Sugar Plum Fairy Tea Party opens holiday season with preview of The Nutcracker – Berks Weekly

The 4th floor of the GoggleWorks turned into a winter wonderland Sunday afternoon in the return of the Sugar Plum Fairy Tea Party. The festive tradition is hosted by Berks Ballet Theatre as a preview of the the annual holiday performance of The Nutcracker.
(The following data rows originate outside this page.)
-- ==== Sys2Proof/Machine/Evaluate.lean ====
section
/-! DEFINITION. Machine/Evaluate.lean: the evaluation of a recipe over a range of elements (R186, R187, R192, R193, R224
to R233, R390): what each node needs, what leaves read, and what interior nodes compute, with the faults it meets
(R197, R209). -/

namespace Sys2Proof.Machine

/-! ### What an evaluation carries -/

/-- A fault at an element: the element and the node that is blamed, with what is reported. `lease` ends the task
(R112). -/
structure PassFault where
  elem : Nat
  seq : Nat
  node : W64
  code : Nat
  acc : Nat
  addr : W64
  lease : Bool
  deriving DecidableEq, Repr

/-- Values of a node from element `lo` on. -/
structure Seg where
  lo : Nat
  vals : List EVal
  deriving DecidableEq, Repr

/-- An evaluation as it proceeds. `blocked` is set when an access waits or a lane block does not end, and `squares` holds the
squares that each leaf has read (R228). -/
structure Work where
  s : State
  memo : List (Nat × List Seg)
  faults : List PassFault
  flags : Flags
  carries : List Carry
  back : List Back
  blocked : Bool
  squares : List (Nat × W64 × List Byte)

/-- An evaluation that begins, with what is carried and kept. -/
def Work.start (s : State) (carries : List Carry) (back : List Back) : Work :=
  { s := s, memo := [], faults := [], flags := 0, carries := carries, back := back, blocked := false, squares := [] }

/-- A node's value at an element; what was not evaluated has no value. -/
def Work.val (w : Work) (i e : Nat) : EVal :=
  match w.memo.find? fun m => m.1 == i with
  | none => EVal.lost
  | some m =>
    match m.2.find? fun g => g.lo ≤ e && e < g.lo + g.vals.length with
    | none => EVal.lost
    | some g => g.vals.getD (e - g.lo) EVal.lost

/-- R187: the mask of a node at an element, none where a fault leaves it unknown. -/
def Work.mask (w : Work) (n : Node) (e : Nat) : Option Bool :=
  match n.sk with
  | none => some true
  | some k => (w.val k e).val.map fun v => v != 0

/-- A source of a node at an element; one the word does not name reads as zero. -/
def Work.src (w : Work) (i : Option Nat) (e : Nat) : EVal :=
  match i with
  | none => EVal.of 0
  | some j => w.val j e

/-- Blames a node at an element. -/
def Work.blame (w : Work) (n : Node) (e code acc : Nat) (addr : W64) : Work :=
  { w with faults := ⟨e, n.seq, n.pc, code, acc, addr, false⟩ :: w.faults }

/-- An access of a node at an element that is not performed. -/
def Work.stop (w : Work) (n : Node) (e acc : Nat) (addr : W64) (r : Stop) : Work :=
  match r with
  | .trap i => w.blame n e i.code i.acc i.addr
  | .lease => { w with faults := ⟨e, n.seq, n.pc, causeLease, acc, addr, true⟩ :: w.faults }
  | .held | .busy => { w with blocked := true }
  | .conflict => w.blame n e causeStep accWrite addr

/-- R45, R222: a node's flags at an element: an enabled one is a fault. -/
def Work.note (w : Work) (n : Node) (e : Nat) (f : Flags) : Work :=
  let w1 := { w with flags := w.flags ||| f }
  if enabledFlags n.fctrl f != 0 then w1.blame n e causeFp 0 0 else w1

/-- R187: zero of a type. -/
def zeroOf (t : NTy) : W64 := if t == .elem 0xE then 0x10 else 0

/-! ### Which elements of each node are needed -/

/-- Adds a range `[a, b)` to ascending disjoint ranges. -/
def mergeRange (a b : Nat) : List (Nat × Nat) → List (Nat × Nat)
  | [] => if a < b then [(a, b)] else []
  | (c, d) :: t =>
    if b ≤ a then (c, d) :: t
    else if b < c then (a, b) :: (c, d) :: t
    else if d < a then (c, d) :: mergeRange a b t
    else mergeRange (min a c) (max b d) t

/-- The needed ranges of each node. -/
abbrev Needs := List (Nat × List (Nat × Nat))

def Needs.of (q : Needs) (i : Nat) : List (Nat × Nat) := ((q.find? fun u => u.1 == i).map Prod.snd).getD []

def Needs.add (q : Needs) (i a b : Nat) : Needs :=
  (i, mergeRange a b (q.of i)) :: q.filter fun u => u.1 != i

def Needs.addAll (q : Needs) (i : Option Nat) (rs : List (Nat × Nat)) : Needs :=
  match i with
  | none => q
  | some j => rs.foldl (fun q r => q.add j r.1 r.2) q

/-- The last needed element, plus one. -/
def lastNeed (rs : List (Nat × Nat)) : Nat := rs.foldl (fun m r => max m r.2) 0

/-- R225: the source element of a VBCAST. -/
def bcastIdx (rep : Bool) (n m e : Nat) : Nat := if rep then e % m else e / (n / m)

/-- R225: source elements a range of a VBCAST reads, those kept apart. -/
def bcastNeeds (rep : Bool) (n m : Nat) (have_ : List (Nat × W64 × Flags)) (r : Nat × Nat) : List (Nat × Nat) :=
  let idx := ((List.range' r.1 (min (r.2 - r.1) (if rep then m else r.2 - r.1))).map (bcastIdx rep n m)).eraseDups
  (idx.filter fun i => !have_.any fun h => h.1 == i).map fun i => (i, i + 1)

/-- R224: source elements a range of a VSLIDE reads. -/
def slideNeeds (d : Int) (n : Nat) (r : Nat × Nat) : Nat × Nat :=
  (((r.1 : Int) + d).toNat, min n ((r.2 : Int) + d).toNat)

/-- What a node needs of its sources for the ranges of it that are needed. -/
def Group.needNode (g : Group) (bs : List Back) (q : Needs) (n : Node) : Needs :=
  let rs := q.of n.idx
  let plain := (((q.addAll n.sa rs).addAll n.sb rs).addAll n.sc rs).addAll n.sk
    (rs.map fun r => (r.1, (n.sk.filter fun _ => n.ownLength).elim r.2 fun k => min r.2 (sizeIn g.nodes k)))
  match n.instr with
  | some (.vslide f) =>
    let q1 := q.addAll n.sa (rs.map (slideNeeds f.imm.toInt n.size))
    if n.sk.isSome then (q1.addAll n.sk rs).addAll n.sa rs else q1
  | some (.vbcast f) =>
    let kept := ((keptOf bs n.idx).map fun b => b.vals).getD []
    q.addAll n.sa (rs.flatMap (bcastNeeds (f.fnAt 0 1 == 0) n.size n.va.toNat kept))
  | some (.vscan _) =>
    let next := g.nextOf bs n.idx
    let w0 := g.keptFrom bs n.idx
    let hi := max (lastNeed rs) (((g.own? n.idx).map fun o => o.hi).getD 0)
    let early := rs.filter fun r => r.1 < w0
    let want := [(next, hi)] ++ (if early.isEmpty then [] else [(0, min w0 (lastNeed early))])
    (q.addAll n.sa want).addAll n.sk want
  | some (.vsegred _) =>
    let m := n.va.toNat
    let o := (g.own? n.idx).getD ⟨n.idx, 0, 0, 0, 0⟩
    let w0 := g.keptFrom bs n.idx
    let hi := max o.inHi (lastNeed rs * m)
    let early := rs.filter fun r => r.1 < w0
    q.addAll n.sa ([(o.inLo, hi)] ++ early.map fun r => (r.1 * m, min r.2 w0 * m))
  | _ => plain

/-- Every node's needs: a node's consumers stand after it, so nodes are taken newest first. -/
def Group.needs (g : Group) (bs : List Back) (wants : Needs) : Needs :=
  g.nodes.reverse.foldl (fun q n => g.needNode bs q n) wants

/-! ### Leaves -/

/-- R209: a leaf's read of `n` bytes, on no DEV page; squares lie on SD pages (R50). A read of a resource that a slot
stops is held (R368). -/
def State.leafRead (s : State) (smode sq : Bool) (va : W64) (n : Nat) : Except Stop (List Byte × State) :=
  match s.check smode accRead va n with
  | .error e => .error e
  | .ok (x, s1) =>
    if leafCls x.leaf == clsDev then .error (.trap (TrapInfo.at causeDevice accRead va))
    else if sq && !leafSd x.leaf then .error (.trap (TrapInfo.at causeDataAccess accRead va))
    else
      let h := s1.held false x.pa n
      if h.1 then .error .busy else h.2.load accRead x va n

/-- An element read by a leaf from `n` bytes, or what stops it. -/
def Work.read (w : Work) (n : Node) (e : Nat) (sq : Bool) (va : W64) (len : Nat) (k : List Byte → EVal) : EVal × Work :=
  match w.s.leafRead n.smode sq va len with
  | .error r => (EVal.lost, w.stop n e accRead va r)
  | .ok (b, s1) => (k b, { w with s := s1 })

/-- R41: LNS6 element `e` of a packed run, from the bytes it occupies. -/
def Work.readLns (w : Work) (n : Node) (e : Nat) (base : W64) : EVal × Work :=
  let at_ := base + BitVec.ofNat 64 (6 * e / 8)
  let sh := 6 * e % 8
  let pick (v : Nat) : EVal := EVal.of (BitVec.ofNat 64 (v / 2 ^ sh % 64))
  let lo := w.read n e false at_ 1 fun b => EVal.of (BitVec.ofNat 64 (leNat b))
  if sh ≤ 2 then ((match lo.1.val with
    | some v => pick v.toNat
    | none => EVal.lost), lo.2)
  else
    let hi := lo.2.read n e false (at_ + 1) 1 fun b => EVal.of (BitVec.ofNat 64 (leNat b))
    ((match lo.1.val, hi.1.val with
      | some u, some v => pick (u.toNat + 256 * v.toNat)
      | _, _ => EVal.lost), hi.2)

/-- R228: an aligned element at a stride. -/
def Work.readElem (w : Work) (n : Node) (e ty : Nat) (base : W64) (stride : Int) : EVal × Work :=
  let va := base + BitVec.ofInt 64 (e * stride)
  let width := bytesOf ty
  if va.toNat % width != 0 || stride % width != 0 then (EVal.lost, w.blame n e causeMisaligned accRead va)
  else w.read n e false va width fun b => EVal.of (BitVec.ofNat 64 (leNat b))

/-- R228: a square as a leaf reads it, once in an element group. -/
def Work.square (w : Work) (n : Node) (va : W64) : Except Stop (List Byte × Work) :=
  match w.squares.find? fun q => q.1 == n.idx && q.2.1 == va with
  | some q => .ok (q.2.2, w)
  | none =>
    match w.s.leafRead n.smode true va 64 with
    | .error r => .error r
    | .ok (b, s1) => .ok (b, { w with s := s1, squares := (n.idx, va, b) :: w.squares })

/-- R50, R228: an element of a tensor of squares. -/
def Work.readSq (w : Work) (n : Node) (f : FM) (e : Nat) : EVal × Work :=
  let wd := (slice n.vb 0 24).toNat
  let ht := (slice n.vb 24 24).toNat
  let y := if bitAt f.fn 1 then e % ht else e / wd
  let x := if bitAt f.fn 1 then e / ht else e % wd
  let va := n.va + BitVec.ofNat 64 (64 * (y / 8 * ((wd + 7) / 8) + x / 8))
  if va.toNat % 64 != 0 then (EVal.lost, w.blame n e causeMisaligned accRead va)
  else
    match w.square n va with
    | .error r => (EVal.lost, w.stop n e accRead va r)
    | .ok (b, w1) =>
      match decodeSq (Square.ofBytes b) (y % 8) (x % 8) with
      | none => (EVal.lost, w1.blame n e causeSqFormat accRead va)
      | some v =>
        let r := convertNum 0xA 0xE ⟨(slice n.fctrl 0 2).toNat, none⟩ v
        (⟨some (BitVec.ofNat 64 r.bits), r.flags, r.ovf⟩, w1.note n e r.flags)

/-- Reads `n` bytes, a page at a time, each page passing a further test of its leaf, as a stream reads a row or not (R339);
each page's part makes requests of its own (DESIGN CHOICE, log entry 119). The last argument but two bounds the pages. -/
def State.readSpan (stream : Bool) (s : State) (smode : Bool) (ok : W64 → Option Nat) :
    Nat → W64 → Nat → Except Stop (List Byte × State)
  | 0, _, _ => .ok ([], s)
  | fuel + 1, va, n =>
    if n == 0 then .ok ([], s)
    else
      let k := min n (65536 - va.toNat % 65536)
      match s.check smode accRead va k with
      | .error e => .error e
      | .ok (x, s1) =>
        match ok x.leaf with
        | some c => .error (.trap (TrapInfo.at c accRead va))
        | none =>
          let h := s1.held (leafCls x.leaf == clsDev) x.pa k
          if h.1 then .error .busy
          else
            match h.2.loadAs stream accRead x va k with
            | .error e => .error e
            | .ok (b, s2) =>
              match State.readSpan stream s2 smode ok fuel (va + BitVec.ofNat 64 k) (n - k) with
              | .error e => .error e
              | .ok (c, s3) => .ok (b ++ c, s3)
The event takes inspiration from The Nutcrackers Land of the Sweets, featuring an assortment of desserts, crafts, special performer meet & greet session, and story time with the guest of honor, the Sugar Plum Fairy herself, Ellie Folga.

We are very excited to be back live again performing The Nutcracker at the Scottish Rite Cathedral with the Reading Pops Orchestra said Director of Berks Ballet Theatre Conservatory of Dance, Nathan Bland. One of our company members and a student of our conservatory is performing as the Sugar Plum Fairy along with our guest Cavalier Jace Coronado of New York City.

The 90 minute event gave children time to make crafts, eating a box lunch, and watch a special preview performance of The Nutcracker.

We began rehearsals [for The Nutcracker] the last weekend of September, every Saturday and Sunday. We try every year to make the performance extra special, especially with this year being the 45th year said Kelly Barber, Artistic Director Berks Ballet Theatre, Principal Teacher/ BBT Conservatory of Dance.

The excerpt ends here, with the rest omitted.